Directions | Lines to return, exactly: from the line with "(∀ i : SlotIx, s.record" to the line with "(∀ p : Port, s.reports[p]" in the entries below, both included.

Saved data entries
-- ==== Sys2Proof/Certificates/Slice0/Obligations.lean ====
section
/-! DEFINITION. The statements: what the commands and the machine do, from the numbered rules of spec/. A docstring names the rules;
where a clause is the model's own choice it names the log entry. -/

open Sys2Proof Sys2Proof.Machine

/-! ### The machine -/

/-- A step takes the command at the front of the queue and runs it on the queue's rest. That with no command waiting the next input
from outside is taken, and with neither the block idles, is the model's choice (log 2). An input is a byte clocked at a port, a bit
period of the field pair, or an upset of a slot: what an upset changes is the model's choice too (log 5), a held slot then holds the
contents given, but for the fields that an upset leaves, and its check code mismatches; a FREE slot is left. The readings of State
and the two table operations that all the statements use are said here too: a slot's record, a port's session, a table with one
entry changed, a table from its entries. -/
def Obligations.StepRunsFrontCommand : Prop :=
  (∀ (i : SlotIx) (p : Port) (s : State), s.record i = s.slots[i].record ∧ s.attached p = s.ports[p].attached) ∧
  (∀ (α : Type) (n : Nat) (v : Vector α n) (i j : Fin n) (change : α → α) (entry : Fin n → α),
    (modAt v i change)[j] = (if j = i then change v[i] else v[j]) ∧ (tab entry)[j] = entry j) ∧
  (∀ (c : Instr) (rest : List Instr) (s : State), step { s with pending := c :: rest } = exec c { s with pending := rest }) ∧
  (∀ (w : WireEvent) (rest : List WireEvent) (s : State),
    step { s with pending := [], wires := w :: rest } = wireStep w { s with pending := [], wires := rest }) ∧
  (∀ s : State, s.pending = [] → s.wires = [] → step s = .next s) ∧
  (∀ (p : Port) (b : Byte) (s : State), wireStep (.byteIn p b) s = clockByte p b s) ∧
  (∀ (d : Drive) (s : State), wireStep (.bit d) s = fieldBit d s) ∧
  ∀ (i : SlotIx) (stored : Record) (s : State),
    (s.record i = none → wireStep (.upset i stored) s = .next s) ∧
    ∀ r : Record, s.record i = some r →
      wireStep (.upset i stored) s =
        .next { s with slots := modAt s.slots i fun sl =>
          { gen := sl.gen
            record := some
              { stored with
                data := stored.data.take 16, chain := r.chain, owner := r.owner, state := r.state, budget := r.budget,
                budgetLeft := r.budgetLeft, deadline := r.deadline, attempts := r.attempts }
            codeMatches := false } }

/-- Nothing stops the machine: every command, in every state, gives a next state (a refused request is answered and changes no
state: R166), and a command touches neither the rest of the queue nor the inputs that wait. That an event is taken in every state,
and changes nothing where it cannot occur, is the model's choice (log 3), and so is that POWER_ON keeps what waits (log 9). -/
def Obligations.EveryCommandIsCarriedOut : Prop :=
  ∀ (c : Instr) (s : State), ∃ t, exec c s = .next t ∧ t.pending = s.pending ∧ t.wires = s.wires

/-- The state right after reset has the power-on values of R3, R43, R62, R96, R115, R127, R142, R153 and R175. That SEL and PRST are
released is the model's choice (log 8). -/
def Obligations.ResetHasPowerOnValues : Prop :=
  let s := State.reset
  (∀ i : SlotIx, s.record i = none ∧ s.slots[i].gen = 0) ∧
  (∀ p : Port, s.quotas[p] = 32 ∧ s.holding p = 0) ∧
  (∀ c : ChainIx, s.chains[c] = { list := [], hold := false, priority := 1, burst := 1, age := 0 } ∧
    s.chainState c = .empty) ∧
  s.grant = none ∧ s.exchange = none ∧ s.rate = .fast ∧ s.line = .ok ∧ s.run = 0 ∧ s.releasedCount = 0 ∧
  (∀ t : Fin 63, s.targets[t] = { parity := false, presence := .unknown, run := 0, lastSweep := none }) ∧
  s.timerLength = 10 ∧ s.expired = false ∧ s.sweep = 0 ∧ s.sweepLength = 10 ∧ s.nextSweepLength = none ∧
  s.pollWindow = 16 ∧ s.nextPollWindow = none ∧ s.pollsRun = 0 ∧ s.phase = .chain ∧ s.overruns = 0 ∧ s.sched = .running ∧
  s.pointer = 15 ∧
  (∀ i : PollIx, s.polls[i] = { edit := 0, body := none }) ∧ s.pollPending = [] ∧
  (∀ e : ResvIx, s.resvs[e] = none) ∧
  (∀ p : Port, s.reports[p] = { queue := [], pending := 0, enables := 0, marks := 0 } ∧ s.notify p = false) ∧
  s.proposal = none ∧ s.lastNumber = 0 ∧ s.decision = none ∧
  ∀ p : Port, s.ports[p].attached = false ∧ s.ports[p].session = 0 ∧ s.ports[p].txn = .waiting ∧ s.ports[p].rx = []

/-- POWER_ON puts every block in its reset state whatever the state was; each port's transaction state follows its pins, and its SDO
drives 0x00 while SEL is held (R164, R172, R175; SDO is held byte by byte, log 20). That the pins, the waiting commands and inputs
and the count of free values go on, and the value that State.reset gives the check code of a FREE slot, are the model's choice (logs
5, 6, 9). -/
def Obligations.PowerOnFromAnyState : Prop :=
  ∀ s : State, ∃ ps : Vector PortIf 4,
    exec .powerOn s =
      .next { State.reset with ports := ps, fresh := s.fresh, pending := s.pending, wires := s.wires } ∧
    ∀ p : Port,
      ps[p] =
        { sel := s.ports[p].sel, prst := s.ports[p].prst,
          txn := if s.ports[p].prst then .resetHeld else if s.ports[p].sel then .spent else .waiting,
          rx := [], answer := none, sdo := if s.ports[p].sel then some 0 else none, attached := false, session := 0 }

/-! ### Ports, requests and sessions (11) -/

/-- What SEL and the end of a response do to their own port, and to nothing else (R164, R167, R168, R172). What a SEL_ASSERT does to
a port not WAITING, and a RESPONSE_SENT to one not ANSWERING, is the model's choice (log 3). From the assertion of SEL on SDO drives
0x00, and from its release on nothing (R164; the byte last driven is held, log 20). PRST_ASSERT puts its port in RESET HELD with its
frame and response gone and 0x00 on SDO while SEL is held, and ends the session of an ATTACHED port in the same event, after which
the bus may be offered; PRST_DEASSERT leaves RESET HELD for WAITING, or for SPENT while SEL is held (R86, R164, R172). -/
def Obligations.PortPins : Prop :=
  (∀ (p : Port) (s : State),
     (s.ports[p].txn = .waiting →
       exec (.selAssert p) s =
         .next { s with ports := modAt s.ports p fun q =>
           { q with sel := true, txn := .receiving, rx := [], sdo := if q.sel then q.sdo else some 0 } }) ∧
     (s.ports[p].txn ≠ .waiting →
       exec (.selAssert p) s =
         .next { s with ports := modAt s.ports p fun q =>
           { q with sel := true, sdo := if q.sel then q.sdo else some 0 } }) ∧
     (s.ports[p].txn ≠ .resetHeld →
       exec (.selRelease p) s =
         .next { s with ports := modAt s.ports p fun q =>
           { q with sel := false, txn := .waiting, rx := [], answer := none, sdo := none } }) ∧
     (s.ports[p].txn = .resetHeld →
       exec (.selRelease p) s =
         .next { s with ports := modAt s.ports p fun q => { q with sel := false, rx := [], answer := none, sdo := none } }) ∧
     (s.ports[p].txn = .answering →
       exec (.responseSent p) s =
         .next { s with ports := modAt s.ports p fun q => { q with txn := .spent, answer := none } }) ∧
     (s.ports[p].txn ≠ .answering → exec (.responseSent p) s = .next s)) ∧
  ∀ (p : Port) (s : State),
    let held : State := { s with ports := modAt s.ports p fun q =>
      { q with prst := true, txn := .resetHeld, rx := [], answer := none, sdo := if q.sel then some 0 else none } }
    (s.attached p = true → exec (.prstAssert p) s = .next (offerBus (sessionEnd p held))) ∧
    (s.attached p = false → exec (.prstAssert p) s = .next held) ∧
    (s.ports[p].txn = .resetHeld →
      exec (.prstDeassert p) s =
        .next { s with ports := modAt s.ports p fun q =>
          { q with prst := false, txn := if q.sel then .spent else .waiting } }) ∧
    (s.ports[p].txn ≠ .resetHeld →
      exec (.prstDeassert p) s = .next { s with ports := modAt s.ports p fun q => { q with prst := false } })

/-- A complete frame with a length out of range or a wrong CRC-8 is answered FRAME with the sequence byte received, or 0; a good
frame with a code not in the catalogue is answered UNKNOWN; neither changes a block (R165, R166, R167). Every request, sent by its
code of section 12.5: a port that is not RECEIVING ignores it (R164; for WAITING this is the model's reading, log 10); a DETACHED
port has every request but ATTACH and STATUS refused DETACHED (R169). A frame is complete at the last byte its length byte names, or
at a length byte out of range, and good when its length is in range and its last byte is the CRC-8 of the others (R165, R166); the
catalogue is that of section 12.5. -/
def Obligations.RequestsTakenOrRefused : Prop :=
  (∀ bytes : List Byte,
     (frameComplete bytes = true ↔
       ∃ (len : Byte) (rest : List Byte),
         bytes = len :: rest ∧ if 3 ≤ len.toNat ∧ len.toNat ≤ 63 then rest.length = len.toNat else rest = []) ∧
     (frameComplete bytes = true →
       (frameGood bytes = true ↔ 4 ≤ bytes.length ∧ ∃ front : List Byte, bytes = front ++ [crc8 front]))) ∧
  (∀ (code : Byte) (p : Port) (seq : Byte) (body : List Byte),
     let catalogue : List (Byte × (Port → Byte → List Byte → Instr)) :=
       [(0x01, .attach), (0x02, .status), (0x03, .detach), (0x10, .post), (0x11, .peek), (0x12, .cancel),
        (0x13, .targetQuery), (0x20, .chainSet), (0x21, .chainPause), (0x22, .chainGo), (0x23, .chainRetry),
        (0x24, .chainDrop), (0x25, .chainFlush), (0x26, .chainQuery), (0x30, .pollCreate), (0x31, .pollChange),
        (0x32, .pollPause), (0x33, .pollResume), (0x34, .pollDelete), (0x35, .pollAdopt), (0x36, .snapRead),
        (0x40, .claim), (0x41, .renew), (0x42, .release), (0x43, .claimQuery), (0x50, .fetch), (0x51, .notifySet),
        (0x52, .notifyAck), (0x60, .propose), (0x61, .confirm), (0x62, .decline), (0x63, .withdraw),
        (0x64, .agreeQuery)]
     requestOf code p seq body = (catalogue.find? fun entry => entry.1 == code).map fun entry => entry.2 p seq body) ∧
  ((∀ (p : Port) (bytes : List Byte) (s : State), s.takes p → frameComplete bytes = true → frameGood bytes = false →
     Refused (.frame p bytes) s p (bytes.getD 2 0) .frame) ∧
   ∀ (p : Port) (code seq : Byte) (body : List Byte) (s : State), s.takes p → requestOf code p seq body = none →
     Refused (.unknown p code seq body) s p seq .unknown) ∧
  ∀ (code : Byte) (p : Port) (seq : Byte) (body : List Byte) (c : Instr) (s : State),
    requestOf code p seq body = some c →
    (¬ s.takes p → exec c s = .next s) ∧
    (s.takes p → s.attached p = false → code ≠ 0x01 → code ≠ 0x02 → Refused c s p seq .detached)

Answer |
  (∀ i : SlotIx, s.record i = none ∧ s.slots[i].gen = 0) ∧
  (∀ p : Port, s.quotas[p] = 32 ∧ s.holding p = 0) ∧
  (∀ c : ChainIx, s.chains[c] = { list := [], hold := false, priority := 1, burst := 1, age := 0 } ∧
    s.chainState c = .empty) ∧
  s.grant = none ∧ s.exchange = none ∧ s.rate = .fast ∧ s.line = .ok ∧ s.run = 0 ∧ s.releasedCount = 0 ∧
  (∀ t : Fin 63, s.targets[t] = { parity := false, presence := .unknown, run := 0, lastSweep := none }) ∧
  s.timerLength = 10 ∧ s.expired = false ∧ s.sweep = 0 ∧ s.sweepLength = 10 ∧ s.nextSweepLength = none ∧
  s.pollWindow = 16 ∧ s.nextPollWindow = none ∧ s.pollsRun = 0 ∧ s.phase = .chain ∧ s.overruns = 0 ∧ s.sched = .running ∧
  s.pointer = 15 ∧
  (∀ i : PollIx, s.polls[i] = { edit := 0, body := none }) ∧ s.pollPending = [] ∧
  (∀ e : ResvIx, s.resvs[e] = none) ∧
  (∀ p : Port, s.reports[p] = { queue := [], pending := 0, enables := 0, marks := 0 } ∧ s.notify p = false) ∧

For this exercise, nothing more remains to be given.